# Hibernate - Datum Insert



## y0dA (18. Jun 2007)

Hoi!
Also ich möchte einen Datensatz mittels "save" in die DB schreiben und hierbei auch das aktuelle Datum setzen und inserten. Das Problem ist dass nur das aktuelle Datum in die DB geschrieben wird und nicht die Uhrzeit!

Das Datum ist util.Date und ich mache einfach ein "model.setDate(new Date())
Danach steht folgendes bspw. in der Variable date:
"Mon Jun 18 11:40:47 CEST 2007

Nachdem insert "session.save(model);" steht jedoch nur 18.06.2007 in der DB.

Vorschläge?

mfg


----------



## SnooP (18. Jun 2007)

wo siehst du denn was in der db steht? Weil ein Date ist ein Date  - könnte also auch ein Darstellungs/Formatierungsproblem sein?


----------



## FelixR (18. Jun 2007)

hi,

meine erste Idee wäre, dass das mapping nicht eindeutig ist. Gerade bei dem typ "date" können irretationen entstehen. (ist es ein SQL-Typ timestamp, time oder date)

mfg Felix


----------



## kama (18. Jun 2007)

Hallo,



			
				y0dA hat gesagt.:
			
		

> Nachdem insert "session.save(model);" steht jedoch nur 18.06.2007 in der DB.

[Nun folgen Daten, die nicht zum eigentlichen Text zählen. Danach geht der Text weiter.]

-- ==== Sys2Proof/Machine/Dram.lean ====
section
/-! DEFINITION. DRAM seen from the rest of the device (chapter 14): the address orders, memory lines, poison, what a
controller answers to a read and does with a write, injected errors, and the charge of each line transfer (R311). -/

namespace Sys2Proof.Machine

/-! ### Metering points (R310, R316) -/

/-- The point of a cluster, a memory controller, a DMA engine, a fabric port. -/
def ptCluster (n : Nat) : Nat := n
def ptDmc (n : Nat) : Nat := 96 + n
def ptDma (n : Nat) : Nat := 112 + n
def ptFab (p : Nat) : Nat := 176 + p

/-- A PCIe port's own count of DMA bytes for the sharing of its island's energy (R312). -/
def ptPcie (p : Nat) : Nat := 182 + p

/-- The largest value of a meter (R310). -/
def meterTop : Nat := 2 ^ 48 - 1

/-- A key with every meter 0. -/
def KeyUse.zero (cid tag : Nat) : KeyUse := ⟨cid, tag, List.replicate 8 0⟩

/-- `n` added to meter `i` of a list of meters, sticking at the largest value (R314). -/
def metersAdd (m : List Nat) (i n : Nat) : List Nat := listSet m i (stick meterTop (m.getD i 0 + n))

/-- `n` added to meter `i` of a key in a list of keys; a new key is added at the end. -/
def keysAdd : List KeyUse → Nat → Nat → Nat → Nat → List KeyUse
  | [], c, t, i, n => [⟨c, t, metersAdd (List.replicate 8 0) i n⟩]
  | k :: l, c, t, i, n => if k.cid = c ∧ k.tag = t then { k with m := metersAdd k.m i n } :: l else k :: keysAdd l c t i n

/-- A metering point. -/
def State.meterPt (s : State) (p : Nat) : MeterPt := smGet (fun _ => {}) s.meters p

/-- `n` charged to a key's meter `i` at a point; nothing where no key is charged. -/
def State.charge (s : State) (p : Nat) (key : Option (Nat × Nat)) (i n : Nat) : State :=
  match key with
  | none => s
  | some (c, t) =>
    if n = 0 then s else
    let q := s.meterPt p
    { s with meters := smPut (fun _ => {}) s.meters p { q with cur := keysAdd q.cur c t i n, intv := keysAdd q.intv c t i n } }

/-- A metering point lost with its block (R317): what it has not posted is in no span, and each span that it was for has
PARTIAL. -/
def State.losePoint (s : State) (p : Nat) : State :=
  let q := s.meterPt p
  let s := { s with meters := smPut (fun _ => {}) s.meters p {} }
  let s := if q.old = [] then s else
    { s with ledger := { s.ledger with closing := s.ledger.closing.map (fun c => { c with lost := true }) } }
  if q.cur = [] then s else { s with ledger := { s.ledger with openSpan := { s.ledger.openSpan with lost := true } } }

/-- `n` bytes of a key's DMA payload through PCIe port `p`, for the sharing of the port's energy (R312). -/
def State.countPort (s : State) (p : Nat) (key : Option (Nat × Nat)) (n : Nat) : State :=
  match key with
  | none => s
  | some (c, t) =>
    if n = 0 then s else
    let q := s.meterPt (ptPcie p)
    { s with meters := smPut (fun _ => {}) s.meters (ptPcie p) { q with intv := keysAdd q.intv c t 7 n } }

/-! ### Address orders (R333 to R335) -/

/-- Where a line lies in the modules. -/
structure DramAddr where
  ch : Nat
  sc : Nat
  bg : Nat
  ba : Nat
  rank : Nat
  row : Nat
  cb : Nat
  cid : Nat
  deriving DecidableEq, Repr

/-- Whether the address order is B, under which the color check is made (R268). -/
def State.orderB (s : State) : Bool := decide (s.getF Reg.DMG_CFG Fld.DMG_CFG_ORDER = 1)

/-- Whether channel sparing is enabled (R335). -/
def State.sparing (s : State) : Bool := s.orderB && s.isF Reg.DMG_CFG Fld.DMG_CFG_SPARE

/-- Take `w` bits from `x`: the bits, and what is above them. -/
def takeBits (x w : Nat) : Nat × Nat := (x % 2 ^ w, x / 2 ^ w)

/-- The decode of a physical address (R333, R335). -/
def State.dramAddr (s : State) (pa : Nat) : DramAddr :=
  let g := s.dram.geom
  let c6 := if g.x8 then 0 else 1
  let rw := if g.row17 then 17 else 16
  let rk := g.rankBits.val
  let cd := g.cidBits.val
  let x := pa / 64
  let order := s.getF Reg.DMG_CFG Fld.DMG_CFG_ORDER
  if order = 0 then
    let (cb0, x) := takeBits x 2
    let (sc, x) := takeBits x 1
    let (ch, x) := takeBits x 4
    let (bg, x) := takeBits x 3
    let (ba, x) := takeBits x 2
    let (cb1, x) := takeBits x 4
    let (cb2, x) := takeBits x c6
    let (rank, x) := takeBits x rk
    let (row, x) := takeBits x rw
    let (cid, _) := takeBits x cd
    ⟨ch, sc, bg, ba, rank, row, cb0 + cb1 * 4 + cb2 * 64, cid⟩
  else if order = 1 then
    let color := pa / 4096 % 64
    let ba := color % 4
    let bg := color / 4 % 8
    let rk0 := color / 32 % 2
    if s.sparing then
      let n := (pa / 2 ^ 18) * 32 + pa / 128 % 32
      let slot := n % 15
      let m := n / 15
      let (cb0, m) := takeBits m 1
      let (cb1, m) := takeBits m 5
      let (cb2, m) := takeBits m c6
      let (row, m) := takeBits m rw
      let (rk1, m) := takeBits m (rk - 1)
      let (cid, _) := takeBits m cd
      ⟨fieldN (s.rd Reg.DMG_CHMAP) (4 * slot) 4, pa / 64 % 2, bg, ba, rk0 + rk1 * 2, row, cb0 + cb1 * 2 + cb2 * 64, cid⟩
    else
      let (sc, x) := takeBits x 1
      let (ch, x) := takeBits x 4
      let (cb0, x) := takeBits x 1
      let (_, x) := takeBits x 6
      let (cb1, x) := takeBits x 5
      let (cb2, x) := takeBits x c6
      let (row, x) := takeBits x rw
      let (rk1, x) := takeBits x (rk - 1)
      let (cid, _) := takeBits x cd
      ⟨ch, sc, bg, ba, rk0 + rk1 * 2, row, cb0 + cb1 * 2 + cb2 * 64, cid⟩
  else if order = 2 then
    let (cb, x) := takeBits x (6 + c6)
    let (sc, x) := takeBits x 1
    let (ch, x) := takeBits x 4
    let (bg, x) := takeBits x 3
    let (ba, x) := takeBits x 2
    let (rank, x) := takeBits x rk
    let (cid, x) := takeBits x cd
    let (row, _) := takeBits x rw
    ⟨ch, sc, bg, ba, rank, row, cb, cid⟩
  else
    let (sc, x) := takeBits x 1
    let (ch, x) := takeBits x 4
    let (cb, x) := takeBits x (6 + c6)
    let (bg, x) := takeBits x 3
    let (ba, x) := takeBits x 2
    let (row, x) := takeBits x rw
    let (cid, x) := takeBits x cd
    let (rank, _) := takeBits x rk
    ⟨ch, sc, bg, ba, rank, row, cb, cid⟩

/-- The subchannel number of a line, 2 * channel + subchannel (R272). -/
def DramAddr.sub (a : DramAddr) : Nat := 2 * a.ch + a.sc

/-- The bank color of an address, PA[17:12] (R334). -/
def colorOf (pa : Nat) : Nat := pa / 4096 % 64

/-- Whether a PA is mapped DRAM (R488). -/
def State.inDram (s : State) (pa : Nat) : Bool := decide (pa < s.getF Reg.DMG_TOP Fld.DMG_TOP_TOP)

/-! ### Memory lines -/

/-- Whether memory is in its canonical form: addresses strictly rising, no byte listed that equals what an unlisted one reads as. -/
def Memory.wf (m : List Host.Cell) : Bool := smWf (fun _ => 0#8) m

/-- The byte of memory at an address: an unlisted byte reads 0 (log 28). -/
def State.memByte (s : State) (a : Nat) : Byte := smGet (fun _ => 0#8) s.mem a

/-- A byte of memory stored. -/
def State.memSet (s : State) (a : Nat) (b : Byte) : State := { s with mem := smPut (fun _ => 0#8) s.mem a b }

/-- The bytes of memory from an address, the lowest first. -/
def State.memBytes (s : State) (a n : Nat) : List Byte := (natsFrom a n).map s.memByte

/-- The 64 bytes of a line. -/
def State.memLine (s : State) (l : Nat) : BitVec 512 := BitVec.ofNat 512 (bytesToNat (s.memBytes (l * 64) 64))

/-- The bytes of a line that `mask` names, stored. -/
def State.memPut (s : State) (l : Nat) (d : BitVec 512) (mask : BitVec 64) : State :=
  (natsFrom 0 64).foldl (fun s i =>
    if mask.toNat.testBit i then s.memSet (l * 64 + i) (BitVec.ofNat 8 (d.toNat >>> (8 * i))) else s) s

/-- `new` merged over `old` where `mask` has ones, byte by byte. -/
def mergeLine (old new : BitVec 512) (mask : BitVec 64) : BitVec 512 :=
  BitVec.ofNat 512 ((natsFrom 0 64).foldl (fun acc i =>
    let b := if mask.toNat.testBit i then (new.toNat >>> (8 * i)) % 256 else (old.toNat >>> (8 * i)) % 256
    acc + b <<< (8 * i)) 0)

/-- A mask of `n` bytes from byte `i` of a line. -/
def maskBytes (i n : Nat) : BitVec 64 := BitVec.ofNat 64 ((2 ^ n - 1) <<< i)

/-- Every byte of a line. -/
def fullMask : BitVec 64 := 0xFFFFFFFFFFFFFFFF#64

/-- Whether memory gives a line with poison: stored so (R349), or in the channel's poison table (R350). -/
def State.memPoison (s : State) (l : Nat) : Bool :=
  s.poison.contains l || (smGet (fun _ => []) s.dram.poisonTab (s.dramAddr (l * 64)).ch).contains l

/-- The stored poison of a line set or cleared. -/
def State.setPoison (s : State) (l : Nat) (b : Bool) : State :=
  { s with poison := if b then (if s.poison.contains l then s.poison else l :: s.poison) else s.poison.filter (fun x => x != l) }

/-! ### Injected errors (R466, R467) -/

/-- The type of the error that an access of compartment `cid` through the structure of `page` meets, with ARM cleared; a
TYPE that the block has no structure for is never injected (R467). -/
def State.takeInject (s : State) (page cid : Nat) : Option Nat × State :=
  let k := Reg.ERR_INJECT page
  let t := s.getF k Fld.ERR_INJECT_TYPE
  if s.isF k Fld.ERR_INJECT_ARM ∧ s.getF k Fld.ERR_INJECT_CID = cid ∧ (Config.injt page).toNat.testBit t then
    (some t, s.setF k Fld.ERR_INJECT_ARM 0)
  else (none, s)

/-! ### The controller -/

/-- The page of a channel. -/
def pageDMC (n : Nat) : Nat := 0x40 + n

/-- The ERR_INFO word of a channel (DMC ERR_INFO). -/
def dmcInfo (a : DramAddr) (kind sym word : Nat) (scrub : Bool) : Word :=
  BitVec.ofNat 64 (kind + a.sc * 4 + a.rank * 8 + a.bg * 32 + a.ba * 256 + a.row * 2 ^ 10 + a.cb * 2 ^ 27 + sym * 2 ^ 34 +
    word * 2 ^ 38 + a.cid * 2 ^ 41 + b2n scrub * 2 ^ 43)

/-- A channel error logged. -/
def State.logDmc (s : State) (pa kind sev sym word : Nat) (scrub : Bool) : State :=
  let a := s.dramAddr pa
  s.logErr (pageDMC a.ch) sev (BitVec.ofNat 64 pa) (dmcInfo a kind sym word scrub)

/-- A queue key: subchannel * 64 + half * 32 + bank (R336). -/
def State.queueKey (s : State) (pa : Nat) : Nat :=
  let a := s.dramAddr pa
  a.sub * 64 + (if s.orderB then a.rank % 2 else 0) * 32 + a.bg * 4 + a.ba

/-- The requests of a queue half, oldest first. -/
def State.dramQ (s : State) (k : Nat) : List DramReq := smGet (fun _ => []) s.dram.q k

/-- A queue half stored. -/
def State.setDramQ (s : State) (k : Nat) (l : List DramReq) : State :=
  { s with dram := { s.dram with q := smPut (fun _ => []) s.dram.q k l } }

/-- A write performed in memory: a whole line clears poison, a partial one keeps it (R337, R349). -/
def State.memWrite (s : State) (l : Nat) (d : BitVec 512) (mask : BitVec 64) (poison : Bool) : State :=
  let p := if mask = fullMask then poison else poison || s.memPoison l
  let ch := (s.dramAddr (l * 64)).ch
  let tab := smGet (fun _ => []) s.dram.poisonTab ch
  let s := { s with dram := { s.dram with poisonTab := smPut (fun _ => []) s.dram.poisonTab ch (tab.filter (fun x => x != l)) } }
  (s.memPut l d mask).setPoison l p

/-- A write of a bank queue performed, its transfer charged to its key (R311), with the read that a merge still needs (R337). -/
def State.queuedWrite (s : State) (r : DramReq) : State :=
  let s := if r.merged || r.fetched then s else s.charge (ptDmc (s.dramAddr r.pa).ch) r.key 3 64
  (s.charge (ptDmc (s.dramAddr r.pa).ch) r.key 4 64).memWrite (r.pa / 64) r.data r.mask r.poison

/-- Whether a request is a write of a line. -/
def DramReq.writes (r : DramReq) (l : Nat) : Bool := r.wr && decide (r.pa / 64 = l)

/-- The writes queued for a line, and those that wait to be, performed now in their order, so that a later access finds their
bytes (R337). -/
def State.settleLine (s : State) (l : Nat) : State :=
  let k := s.queueKey (l * 64)
  let q := s.dramQ k
  let w := s.dram.wait
  let s := (q.filter (fun r => r.writes l) ++ w.filter (fun r => r.writes l)).foldl State.queuedWrite s
  let s := s.setDramQ k (q.filter (fun r => !r.writes l))
  { s with dram := { s.dram with wait := w.filter (fun r => !r.writes l) } }

/-- Times within a window kept, and now added. -/
def countIn (times : List Nat) (now window : Nat) : List Nat := now :: times.filter (fun t => decide (now ≤ t + window))

/-- What a read of a line for compartment `cid` meets at its controller: whether the line comes with poison, with what is logged. An
error within one symbol is corrected, one beyond it or in a queue's parity gives poison, and stored poison is found again (R348,
R349, R457). -/
def State.dmcCheck (s : State) (cid l : Nat) : State × Bool :=
  let pa := l * 64
  let a := s.dramAddr pa
  let stored := s.memPoison l
  let (inj, s) := s.takeInject (pageDMC a.ch) cid
  let (w, s) := if inj.isSome then s.openWord else (0#64, s)
  let sym := w.toNat % 10
  let cw := w.toNat / 16 % 8
  match inj with
  | some 0 =>
    let kk := a.sub * 16 + sym
    let win := max 1 (s.getF (Reg.DMC_CE_THR a.ch) Fld.DMC_CE_THR_WINDOW_S) * 1000000000
    let ts := countIn (smGet (fun _ => []) s.dram.ce kk) s.now win
    let s := { s with dram := { s.dram with ce := smPut (fun _ => []) s.dram.ce kk ts } }
    (s.logDmc pa 0 0 sym cw false, stored)
  | some 1 => (s.logDmc pa 1 1 15 cw false, true)
  | some 2 => (s.logDmc pa 2 1 15 cw false, true)
  | some _ => (s.logDmc pa 1 1 15 0 false, true)
  | none => if stored then (s.logDmc pa 2 1 15 0 false, true) else (s, false)

/-- A read of a line at its controller, for compartment `cid`, charged to `key`: the data and whether it carries poison
(R337, R311). -/
def State.dmcRead (s : State) (cid : Nat) (key : Option (Nat × Nat)) (l : Nat) : State × BitVec 512 × Bool :=
  let s := (s.settleLine l).charge (ptDmc (s.dramAddr (l * 64)).ch) key 3 64
  let (s, p) := s.dmcCheck cid l
  (s, s.memLine l, p)

/-- A write of a line at its controller, charged to `key`; a write of fewer than 64 bytes also reads its line (R337). -/
def State.dmcWrite (s : State) (key : Option (Nat × Nat)) (l : Nat) (d : BitVec 512) (mask : BitVec 64) (poison : Bool) :
    State :=
  if mask = 0#64 then s else
  let s := s.settleLine l
  let p := ptDmc (s.dramAddr (l * 64)).ch
  let s := if mask = fullMask then s else s.charge p key 3 64
  (s.charge p key 4 64).memWrite l d mask poison

end Sys2Proof.Machine
end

Womit hast Du das rausgefunden?

MfG
Karl Heinz Marbaise


----------



## y0dA (18. Jun 2007)

kama hat gesagt.:
			
		

> Hallo,
> 
> 
> 
> ...



Indem ich mit bspw "plsqldeveloper" mir die sätze in der oracle db ansehe.


----------



## kama (18. Jun 2007)

Hallo,

hast Du dann auch die Formatierung entsprechend richtig gemacht (Date Format etc.) ?

MfG
Karl Heinz Marbaise


----------



## SnooP (18. Jun 2007)

alter session set nls_date_format = 'dd.mm.yyyy hh24:mi' bei oracle z.B.


----------



## y0dA (18. Jun 2007)

naja das prob ist das die anderen daten (also jene die ich nicht geinserted habe) dass format mit datum haben nur meine werte nicht.

hab im mapping file nun schlicht den typ des feldes von date auf timestamp geändert - nun klappts.

dank euch!


----------